**Task requirements:** Pull every line with "lean" from the data.

(Saved data entries)
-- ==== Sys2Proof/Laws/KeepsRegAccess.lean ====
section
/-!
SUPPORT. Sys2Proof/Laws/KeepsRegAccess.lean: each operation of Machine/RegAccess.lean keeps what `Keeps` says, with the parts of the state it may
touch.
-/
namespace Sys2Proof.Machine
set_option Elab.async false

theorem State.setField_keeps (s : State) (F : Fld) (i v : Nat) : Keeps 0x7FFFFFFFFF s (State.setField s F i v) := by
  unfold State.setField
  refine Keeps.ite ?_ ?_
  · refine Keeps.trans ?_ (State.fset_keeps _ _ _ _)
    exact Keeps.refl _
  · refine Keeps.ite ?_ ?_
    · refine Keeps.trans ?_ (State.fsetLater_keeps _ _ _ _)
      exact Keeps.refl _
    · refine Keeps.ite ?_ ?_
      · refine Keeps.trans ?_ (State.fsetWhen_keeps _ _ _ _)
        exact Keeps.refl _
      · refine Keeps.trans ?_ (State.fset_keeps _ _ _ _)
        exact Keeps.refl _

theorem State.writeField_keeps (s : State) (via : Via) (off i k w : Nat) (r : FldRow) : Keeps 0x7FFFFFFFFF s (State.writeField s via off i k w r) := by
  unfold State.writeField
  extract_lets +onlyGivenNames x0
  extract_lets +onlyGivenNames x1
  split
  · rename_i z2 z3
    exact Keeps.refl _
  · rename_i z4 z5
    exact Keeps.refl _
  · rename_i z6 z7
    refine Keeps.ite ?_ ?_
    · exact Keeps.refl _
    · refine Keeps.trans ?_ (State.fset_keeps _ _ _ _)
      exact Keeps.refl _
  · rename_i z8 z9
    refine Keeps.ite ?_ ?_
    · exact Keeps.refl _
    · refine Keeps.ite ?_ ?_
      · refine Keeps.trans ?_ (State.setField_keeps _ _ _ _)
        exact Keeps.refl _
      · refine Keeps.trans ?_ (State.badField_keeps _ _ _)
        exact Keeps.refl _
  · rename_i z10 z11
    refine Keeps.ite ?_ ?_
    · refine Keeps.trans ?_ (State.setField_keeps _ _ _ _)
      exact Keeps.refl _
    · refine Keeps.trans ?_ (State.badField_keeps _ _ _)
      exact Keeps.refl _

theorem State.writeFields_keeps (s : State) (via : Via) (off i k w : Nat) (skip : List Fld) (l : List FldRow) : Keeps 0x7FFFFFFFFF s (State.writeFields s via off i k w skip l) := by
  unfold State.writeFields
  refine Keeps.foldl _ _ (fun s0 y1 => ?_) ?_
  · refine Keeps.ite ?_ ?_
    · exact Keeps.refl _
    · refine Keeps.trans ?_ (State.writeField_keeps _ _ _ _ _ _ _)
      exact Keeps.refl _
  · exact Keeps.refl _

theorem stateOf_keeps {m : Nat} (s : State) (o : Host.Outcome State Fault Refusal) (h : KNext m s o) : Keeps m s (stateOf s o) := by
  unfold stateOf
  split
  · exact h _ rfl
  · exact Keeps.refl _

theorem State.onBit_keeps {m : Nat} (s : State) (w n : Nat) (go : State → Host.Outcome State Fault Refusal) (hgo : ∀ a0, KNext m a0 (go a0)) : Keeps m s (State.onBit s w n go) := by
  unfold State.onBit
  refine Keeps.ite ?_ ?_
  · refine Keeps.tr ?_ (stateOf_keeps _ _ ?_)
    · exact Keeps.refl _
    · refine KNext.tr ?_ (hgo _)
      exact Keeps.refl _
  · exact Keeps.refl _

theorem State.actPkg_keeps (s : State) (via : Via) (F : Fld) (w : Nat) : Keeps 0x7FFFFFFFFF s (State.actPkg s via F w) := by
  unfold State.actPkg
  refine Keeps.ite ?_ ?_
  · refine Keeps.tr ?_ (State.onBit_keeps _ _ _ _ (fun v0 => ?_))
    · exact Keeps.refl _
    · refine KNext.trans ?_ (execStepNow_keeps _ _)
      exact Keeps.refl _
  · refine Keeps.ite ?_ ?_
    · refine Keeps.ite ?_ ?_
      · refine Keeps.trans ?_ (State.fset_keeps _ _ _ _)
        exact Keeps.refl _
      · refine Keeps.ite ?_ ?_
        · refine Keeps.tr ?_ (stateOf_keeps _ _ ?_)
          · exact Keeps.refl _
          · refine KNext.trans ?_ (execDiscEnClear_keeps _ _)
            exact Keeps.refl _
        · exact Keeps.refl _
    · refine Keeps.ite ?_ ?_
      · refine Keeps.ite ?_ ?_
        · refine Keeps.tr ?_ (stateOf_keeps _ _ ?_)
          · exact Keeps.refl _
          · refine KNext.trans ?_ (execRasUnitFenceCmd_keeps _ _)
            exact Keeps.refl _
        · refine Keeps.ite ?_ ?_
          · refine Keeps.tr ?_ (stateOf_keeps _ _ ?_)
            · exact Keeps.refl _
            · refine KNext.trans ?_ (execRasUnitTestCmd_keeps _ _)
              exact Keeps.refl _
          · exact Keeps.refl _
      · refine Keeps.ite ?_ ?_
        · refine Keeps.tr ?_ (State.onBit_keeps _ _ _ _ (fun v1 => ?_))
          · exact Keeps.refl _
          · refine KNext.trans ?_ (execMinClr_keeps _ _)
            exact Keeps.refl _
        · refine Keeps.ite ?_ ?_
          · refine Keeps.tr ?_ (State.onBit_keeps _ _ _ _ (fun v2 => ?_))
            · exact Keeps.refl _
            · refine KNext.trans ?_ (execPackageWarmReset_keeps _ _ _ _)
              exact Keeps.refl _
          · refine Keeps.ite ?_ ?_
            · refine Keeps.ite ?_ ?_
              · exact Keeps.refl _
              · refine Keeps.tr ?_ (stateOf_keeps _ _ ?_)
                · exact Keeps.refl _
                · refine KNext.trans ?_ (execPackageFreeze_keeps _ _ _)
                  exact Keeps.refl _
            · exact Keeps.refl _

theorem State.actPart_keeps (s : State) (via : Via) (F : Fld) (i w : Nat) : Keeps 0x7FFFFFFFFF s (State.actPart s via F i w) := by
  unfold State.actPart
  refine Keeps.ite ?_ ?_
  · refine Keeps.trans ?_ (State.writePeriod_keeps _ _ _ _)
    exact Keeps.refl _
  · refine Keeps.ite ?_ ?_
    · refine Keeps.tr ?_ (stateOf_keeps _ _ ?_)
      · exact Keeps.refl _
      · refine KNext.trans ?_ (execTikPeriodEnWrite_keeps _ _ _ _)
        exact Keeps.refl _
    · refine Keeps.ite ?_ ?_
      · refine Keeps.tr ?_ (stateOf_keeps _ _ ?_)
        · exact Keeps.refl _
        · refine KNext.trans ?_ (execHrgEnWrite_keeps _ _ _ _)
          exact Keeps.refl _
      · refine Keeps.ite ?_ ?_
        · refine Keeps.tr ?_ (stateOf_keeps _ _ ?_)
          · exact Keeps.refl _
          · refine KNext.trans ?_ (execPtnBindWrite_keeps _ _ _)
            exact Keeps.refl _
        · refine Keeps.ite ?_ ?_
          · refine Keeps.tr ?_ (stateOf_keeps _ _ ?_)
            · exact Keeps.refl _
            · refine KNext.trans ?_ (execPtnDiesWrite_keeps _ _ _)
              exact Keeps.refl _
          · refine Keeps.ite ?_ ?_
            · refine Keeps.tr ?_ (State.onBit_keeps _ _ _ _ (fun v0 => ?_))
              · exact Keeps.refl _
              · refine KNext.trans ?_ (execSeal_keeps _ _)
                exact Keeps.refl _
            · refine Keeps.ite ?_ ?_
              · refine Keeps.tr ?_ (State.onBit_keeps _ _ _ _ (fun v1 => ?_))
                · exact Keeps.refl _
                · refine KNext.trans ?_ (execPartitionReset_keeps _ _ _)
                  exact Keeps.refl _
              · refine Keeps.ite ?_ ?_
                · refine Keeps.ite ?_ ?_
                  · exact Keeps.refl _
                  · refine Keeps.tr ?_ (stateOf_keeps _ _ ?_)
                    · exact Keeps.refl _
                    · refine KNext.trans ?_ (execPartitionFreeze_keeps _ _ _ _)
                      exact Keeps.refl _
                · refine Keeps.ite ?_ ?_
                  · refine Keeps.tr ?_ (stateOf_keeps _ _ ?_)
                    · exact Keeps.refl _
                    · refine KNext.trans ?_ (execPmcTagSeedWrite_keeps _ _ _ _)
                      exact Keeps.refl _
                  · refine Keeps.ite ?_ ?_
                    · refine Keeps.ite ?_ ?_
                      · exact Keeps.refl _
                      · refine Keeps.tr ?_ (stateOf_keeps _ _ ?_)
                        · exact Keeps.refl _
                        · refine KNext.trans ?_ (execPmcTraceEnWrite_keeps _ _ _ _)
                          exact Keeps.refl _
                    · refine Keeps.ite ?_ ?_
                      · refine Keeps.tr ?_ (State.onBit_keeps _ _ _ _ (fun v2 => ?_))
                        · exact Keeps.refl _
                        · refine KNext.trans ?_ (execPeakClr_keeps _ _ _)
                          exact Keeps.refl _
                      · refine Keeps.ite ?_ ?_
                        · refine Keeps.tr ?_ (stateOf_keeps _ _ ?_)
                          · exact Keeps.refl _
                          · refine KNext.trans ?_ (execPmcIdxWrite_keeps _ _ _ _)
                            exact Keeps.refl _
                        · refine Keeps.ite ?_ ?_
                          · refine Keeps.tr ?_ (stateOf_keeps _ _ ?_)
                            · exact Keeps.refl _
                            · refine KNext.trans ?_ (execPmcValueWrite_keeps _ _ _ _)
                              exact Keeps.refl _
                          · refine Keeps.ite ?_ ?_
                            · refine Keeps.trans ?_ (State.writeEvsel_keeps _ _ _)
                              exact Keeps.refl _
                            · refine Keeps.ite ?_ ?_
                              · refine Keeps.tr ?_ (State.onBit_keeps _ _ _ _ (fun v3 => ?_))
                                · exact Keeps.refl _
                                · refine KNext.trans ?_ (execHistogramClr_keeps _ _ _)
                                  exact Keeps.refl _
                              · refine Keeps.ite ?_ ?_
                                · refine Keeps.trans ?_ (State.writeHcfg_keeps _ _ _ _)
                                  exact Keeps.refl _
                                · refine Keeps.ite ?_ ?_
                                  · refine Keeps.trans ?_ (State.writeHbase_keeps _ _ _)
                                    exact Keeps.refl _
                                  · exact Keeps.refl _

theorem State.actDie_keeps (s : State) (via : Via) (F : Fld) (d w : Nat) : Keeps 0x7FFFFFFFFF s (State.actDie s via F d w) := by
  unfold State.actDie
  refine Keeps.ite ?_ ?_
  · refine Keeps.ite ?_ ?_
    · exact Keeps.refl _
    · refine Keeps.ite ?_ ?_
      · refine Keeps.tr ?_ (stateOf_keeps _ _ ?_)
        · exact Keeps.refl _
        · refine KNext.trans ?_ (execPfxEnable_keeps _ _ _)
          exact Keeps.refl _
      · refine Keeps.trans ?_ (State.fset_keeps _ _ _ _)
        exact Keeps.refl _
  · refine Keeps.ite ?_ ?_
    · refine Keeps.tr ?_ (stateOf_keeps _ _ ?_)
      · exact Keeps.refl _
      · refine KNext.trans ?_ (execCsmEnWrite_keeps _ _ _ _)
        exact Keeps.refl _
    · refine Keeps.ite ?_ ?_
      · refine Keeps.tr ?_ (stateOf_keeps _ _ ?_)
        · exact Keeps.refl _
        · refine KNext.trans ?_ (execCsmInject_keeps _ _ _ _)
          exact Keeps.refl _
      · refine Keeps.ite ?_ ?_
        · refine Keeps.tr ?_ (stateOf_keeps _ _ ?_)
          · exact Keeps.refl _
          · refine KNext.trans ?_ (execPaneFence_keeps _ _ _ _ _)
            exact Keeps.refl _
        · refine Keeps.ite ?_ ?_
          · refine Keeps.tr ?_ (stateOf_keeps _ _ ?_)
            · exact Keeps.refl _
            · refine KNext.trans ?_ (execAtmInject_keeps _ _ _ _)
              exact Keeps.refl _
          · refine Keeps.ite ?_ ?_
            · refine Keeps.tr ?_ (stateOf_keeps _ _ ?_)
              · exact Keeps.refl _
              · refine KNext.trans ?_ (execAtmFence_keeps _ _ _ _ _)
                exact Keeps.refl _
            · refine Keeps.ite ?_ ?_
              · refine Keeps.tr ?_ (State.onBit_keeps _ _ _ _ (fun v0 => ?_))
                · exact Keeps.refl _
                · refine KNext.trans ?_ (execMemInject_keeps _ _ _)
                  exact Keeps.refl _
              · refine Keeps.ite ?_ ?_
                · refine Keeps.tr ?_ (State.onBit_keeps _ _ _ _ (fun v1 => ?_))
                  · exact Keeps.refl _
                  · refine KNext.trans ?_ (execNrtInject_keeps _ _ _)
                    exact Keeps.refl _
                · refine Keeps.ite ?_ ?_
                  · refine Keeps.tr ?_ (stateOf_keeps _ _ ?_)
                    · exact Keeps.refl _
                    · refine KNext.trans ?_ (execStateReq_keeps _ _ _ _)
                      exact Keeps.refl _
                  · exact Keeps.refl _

**Response box:**
-- ==== Sys2Proof/Laws/KeepsRegAccess.lean ====
SUPPORT. Sys2Proof/Laws/KeepsRegAccess.lean: each operation of Machine/RegAccess.lean keeps what `Keeps` says, with the parts of the state it may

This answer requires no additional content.